И тут пора уже поставить вопрос ребром: а насколько вообще мы обязаны соблюдать в переводе фактическую точность? Допустим, мы смирились с тем, что, подбирая русские слова взамен английских, всегда попадаем немножко мимо: раз уж так устроены наши языки, с этим все равно ничего не поделать. Но действительно ли мы должны стараться изобразить каждую описанную автором деталь — здесь я намеренно перестаю говорить о словах и начинаю говорить о самих фактах, поскольку слова, как мы знаем, подвергаются в ходе перевода значительным метаморфозам, — как можно точнее?

Перевирать оригинал на уровне основного сюжета, разумеется, не надо. Конечно, переводя знаменитую пьесу Шекспира, мы не напишем, что Гамлет женился на Офелии и они жили долго и счастливо, пока их обоих не зарезал Полоний. Но можем ли мы позволить себе больше свободы в передаче относительно мелких подробностей рассказанной автором истории? Если в оригинале какой-нибудь третьестепенный персонаж присел отдохнуть на скамейку под вязом, разрешается ли нам усадить его под дубом? Пожалуй, никакой катастрофы из-за этого не произойдет, но, чтобы не совершить роковую ошибку, мы должны уверенно отличать мелкие подробности от крупных. Чтобы научиться этому, заглянем еще разок на писательскую кухню.

Писатели — хитроумный народ. Внимательный писатель продумывает в своем сочинении все до тонкостей, так что в итоге там не остается почти ничего случайного. Иногда он даже не столько напрягает мозги, сколько повинуется своей интуиции. В результате за внешней канвой описываемых событий всегда прячутся какие-то тайные авторские намерения, осознанные или неосознанные.

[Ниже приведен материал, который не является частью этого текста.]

/-- An arith engine (R210 to R235). -/
structure ArithEngine where
  state : EngState := .inService
  work : Option ArithWork := none
  /-- The operand memory, 4,096 words of 72 bits, by word; the operand slot table, base and length in words (R211). -/
  mem : NMap Nat := []
  table : List (Nat × Nat) := []
  /-- The return key, the key registers, the states of the SHA-512 and Keccak cores, the sequencer's step (R210, R218, R220). -/
  rk : Bytes := []
  keys : Bytes := []
  sha : Bytes := []
  keccak : Bytes := []
  step : Nat := 0
  invStrikes : Nat := 0
  goodJobs : Nat := 0
  failCount : Nat := 0
  lastCause : Nat := 0
  readmitFails : Nat := 0
  deriving DecidableEq, Repr

/-! ### Random numbers (09) -/

/-- State of a noise source (R237). -/
inductive SrcState | healthy | offline | retired
  deriving DecidableEq, Repr

/-- The running state of a source's health tests (R236): the last bit and how often it was repeated, the position in the window
of the adaptive proportion test, the window's first bit and its count. -/
structure HealthTest where
  last : Bool := false
  run : Nat := 0
  pos : Nat := 0
  first : Bool := false
  count : Nat := 0
  deriving DecidableEq, Repr

/-- A noise source. -/
structure NoiseSource where
  state : SrcState := .offline
  fails : Nat := 0
  retestDue : Bool := false
  /-- The start-up test that follows power-up of VAULT or an exit from HUSH has not ended (R237). -/
  testing : Bool := false
  health : HealthTest := {}
  deriving DecidableEq, Repr

/-- A DRBG instance (R242 to R247). -/
structure Drbg where
  inst : Bool := false
  /-- It instantiates again when a block is at hand (R244, R251). -/
  wanted : Bool := false
  requests : Nat := 0
  reseeds : Nat := 0
  /-- The working state, Key and V (SP 800-90A). -/
  kv : BitVec 384 := 0
  deriving DecidableEq, Repr

/-! ### Tenancy (10) -/

/-- TEN_INFO.STATE (R255). -/
inductive TenState | free | active | quiescing | quiesced
  deriving DecidableEq, Repr

/-- The PENDING mark of a tenant record (R253). -/
inductive PendingMark | none | reset | destroy
  deriving DecidableEq, Repr

/-- A grant block (R259). -/
structure Grant where
  qpQuota : Nat := 0
  slotQuota : Nat := 0
  treeQuota : Nat := 0
  dmdAllow : Nat := 0
  sealWeight : Nat := 1
  arithShare : Nat := 1
  arithMax : Nat := 1
  spoofLimit : Nat := 0
  opRate : Nat := 0
  opDepth : Nat := 0
  byteRate : Nat := 0
  byteDepth : Nat := 0
  deriving DecidableEq, Repr

/-- A tenant context (R252). Balances: operations, and bytes. -/
structure Tenant where
  state : TenState := .free
  grant : Grant := {}
  primary : Option BindId := Option.none
  twin : Option BindId := Option.none
  /-- The PASIDs of the primary and the twin binding (R30, R263). -/
  pasid : Nat := 0
  twinPasid : Nat := 0
  rootSlot : Nat := 0
  opBalance : Int := 0
  byteBalance : Int := 0
  spoofCount : Nat := 0
  jobsEnded : Nat := 0
  jobsAborted : Nat := 0
  pendingMark : PendingMark := PendingMark.none
  deriving DecidableEq, Repr

/-- A tree attachment kept in a tenant record (R253): epoch, TREE_UID, attribute word and tree root key. -/
structure Attachment where
  epoch : Nat
  uid : Nat
  slot : Nat
  half : SlotHalf
  deriving DecidableEq, Repr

Чуть ли не каждая деталь у хорошего писателя работает, помогая эти намерения осуществить. А откуда берутся сами детали?

Художественная литература — смесь реального с вымышленным. Например, своих героев авторы часто срисовывают с реальных людей, внося в их облик нужные изменения. Любые подробности при описании чего бы то ни было помогают сделать стоящую за текстом картинку живее, чтобы читателю было легче ее представить. Среди этих подробностей есть незначительные: иногда и впрямь все равно, синяя на ком-то футболка или зеленая, — но у хороших писателей их не так уж много. Как правило, они останавливают свое и наше внимание только на тех деталях, которые несут дополнительную нагрузку — скажем, сообщают что-нибудь о характере персонажа или о его намерениях. И тут переводчику надо быть внимательным.

Ну а зачем вообще искажать факты? Почему бы не передавать их с той точностью, какой позволяет добиться соотношение наших языков?

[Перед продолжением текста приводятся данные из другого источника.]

/-- Take a spare: the ring pointer moves past it. -/
def takeSpare (s : State) : Nat × State :=
  let x := nextSpare s 2024 s.nor.spare
  (x, { s with nor := { s.nor with spare := if x + 1 ≥ 8192 then 6168 else x + 1,
                                   dirty := if s.nor.dirty.contains x then s.nor.dirty else x :: s.nor.dirty } })

/-- A sector whose erase failed under R507 is served from a spare; false when the remap list is full (R508). -/
def retireSector (s : State) (sector : Nat) : Bool × State :=
  let s1 := s.setRegField R.NVM_ERR_COUNT 47 32 (satAdd 16 (s.regField R.NVM_ERR_COUNT 47 32) 3)
  if s1.nor.remap.length ≥ 256 then (false, { s1 with nor := { s1.nor with remapFull := true } })
  else
    let (x, s2) := takeSpare s1
    (true, remapSector s2 sector x)

/-- Whether a sector does not read fully erased. -/
def sectorUsed (s : State) (n : Nat) : Bool :=
  (s.nor.raw.any fun e => e.1 / 4096 == n) || s.nor.broken.contains n ||
    (if 8192 ≤ n ∧ n < 12288 then s.agate.journal.any fun e => e.1 / 64 + 8192 == n
     else if n = 12288 ∨ n = 12289 then n == 12288 + s.recorder.cseq % 2
     else if 12290 ≤ n then s.recorder.log.any fun e => e.1 / logPerSector s + 12290 == n
     else if 2176 ≤ n ∧ n < 4096 then s.cfg.any fun r => cfgSector r.page == n
     else if 6144 ≤ n ∧ n ≤ 6147 then true
     else if n = 6148 then s.boot.pufA.crcGood else if n = 6149 then s.boot.pufB.crcGood
     else s.nor.dirty.contains n)

/-- The next sector at or after `n` that a pass refreshes (R512): 16,384 when none is left. -/
def nextRefresh (s : State) : Nat → Nat → Nat
  | 0, n => n
  | k + 1, n =>
    if n ≥ 16384 then 16384
    else if sectorUsed s n && !(decide (6164 ≤ n ∧ n ≤ 6167)) then n else nextRefresh s k (n + 1)

/-- A pass starts (R512). -/
def passStart (s : State) : State :=
  refreshLog { s with nor := { s.nor with passActive := true, passDue := false, nextSector := 0, eqAge := 0 } } { kind := 1 }

/-- A pass ends, and one that fell due starts (R512). -/
def passEnd (s : State) : State :=
  let s1 := refreshLog { s with nor := { s.nor with passActive := false, passes := satInc 8 s.nor.passes } } { kind := 4 }
  if s1.nor.passDue then passStart s1 else s1

/-- Begin the refresh of a sector through a spare (R513, step 1). -/
def refreshBegin (s : State) (sector : Nat) (firmware : Bool) : State :=
  let (x, s1) := takeSpare s
  norQueue s1 [{ bank := 1, job := .refresh sector x 1 firmware }]

/-- Status of the last firmware command. -/
def setNvmLast (s : State) (st : Nat) : State := { s with nor := { s.nor with last := st } }

/-- A step of a sector's refresh ends (R513). A copy that cannot be programmed leaves the sector in use, to be refreshed
again; a sector that cannot be erased is served from its copy for good (R508), and with the remap list full the pass
stops. -/
def refreshDone (s : State) (sector spare step : Nat) (fw ok : Bool) : State :=
  let eq := s.nor.eqAge / 56250
  let next := fun (t : State) (b k : Nat) => { t with nor := { t.nor with
    ops := { bank := b, job := .refresh sector spare k fw } :: t.nor.ops } }
  let fin := fun (t : State) (st : Nat) => if fw then setNvmLast t st
    else { t with nor := { t.nor with nextSector := sector + 1 } }
  if ok then
    if step = 1 then next s 1 2
    else if step = 2 then
      let s1 := refreshLog s { kind := 2, sector := sector, spare := spare, value := eq }
      next { s1 with nor := { s1.nor with copies := (sector, spare) :: s1.nor.copies } } (bankOf sector) 3
    else if step = 3 then next s 1 4
    else
      let s1 := refreshLog s { kind := 3, sector := sector, spare := spare, value := eq }
      fin { s1 with nor := { s1.nor with copies := s1.nor.copies.filter (·.1 != sector) } } S.OK
  else if step = 3 then
    let s1 := s.setRegField R.NVM_ERR_COUNT 47 32 (satAdd 16 (s.regField R.NVM_ERR_COUNT 47 32) 3)
    if s1.nor.remap.length ≥ 256 then
      let s2 := { s1 with nor := { s1.nor with remapFull := true, passActive := fw && s1.nor.passActive } }
      if fw then setNvmLast s2 S.E_NVM_ERASE else s2
    else
      let s2 := remapSector s1 sector spare
      fin { s2 with nor := { s2.nor with copies := s2.nor.copies.filter (·.1 != sector) } } S.OK
  else
    let s1 := countProgram s
    if fw then setNvmLast s1 S.E_NVM_PROGRAM else s1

Дело в том, что иногда этому мешают другие возникающие у переводчика соображения. Мы ведь помним: важно не только что, но и как, причем второе часто бывает важнее первого. Скажем, в уже упоминавшемся случае с плащом цвета drab лучше отойти от неуклюжего перевода «по словарю» и одеть героя в серый или коричневый плащ. Приведу еще один пример. В рассказе Курта Воннегута «Харрисон Бержерон» (Kurt Vonnegut, Harrison Bergeron) есть такая фраза:

They were burdened with sash weights and bags of birdshot, and their faces were masked, so that no one, seeing a free and graceful gesture or a pretty face, would feel like something the cat drug in.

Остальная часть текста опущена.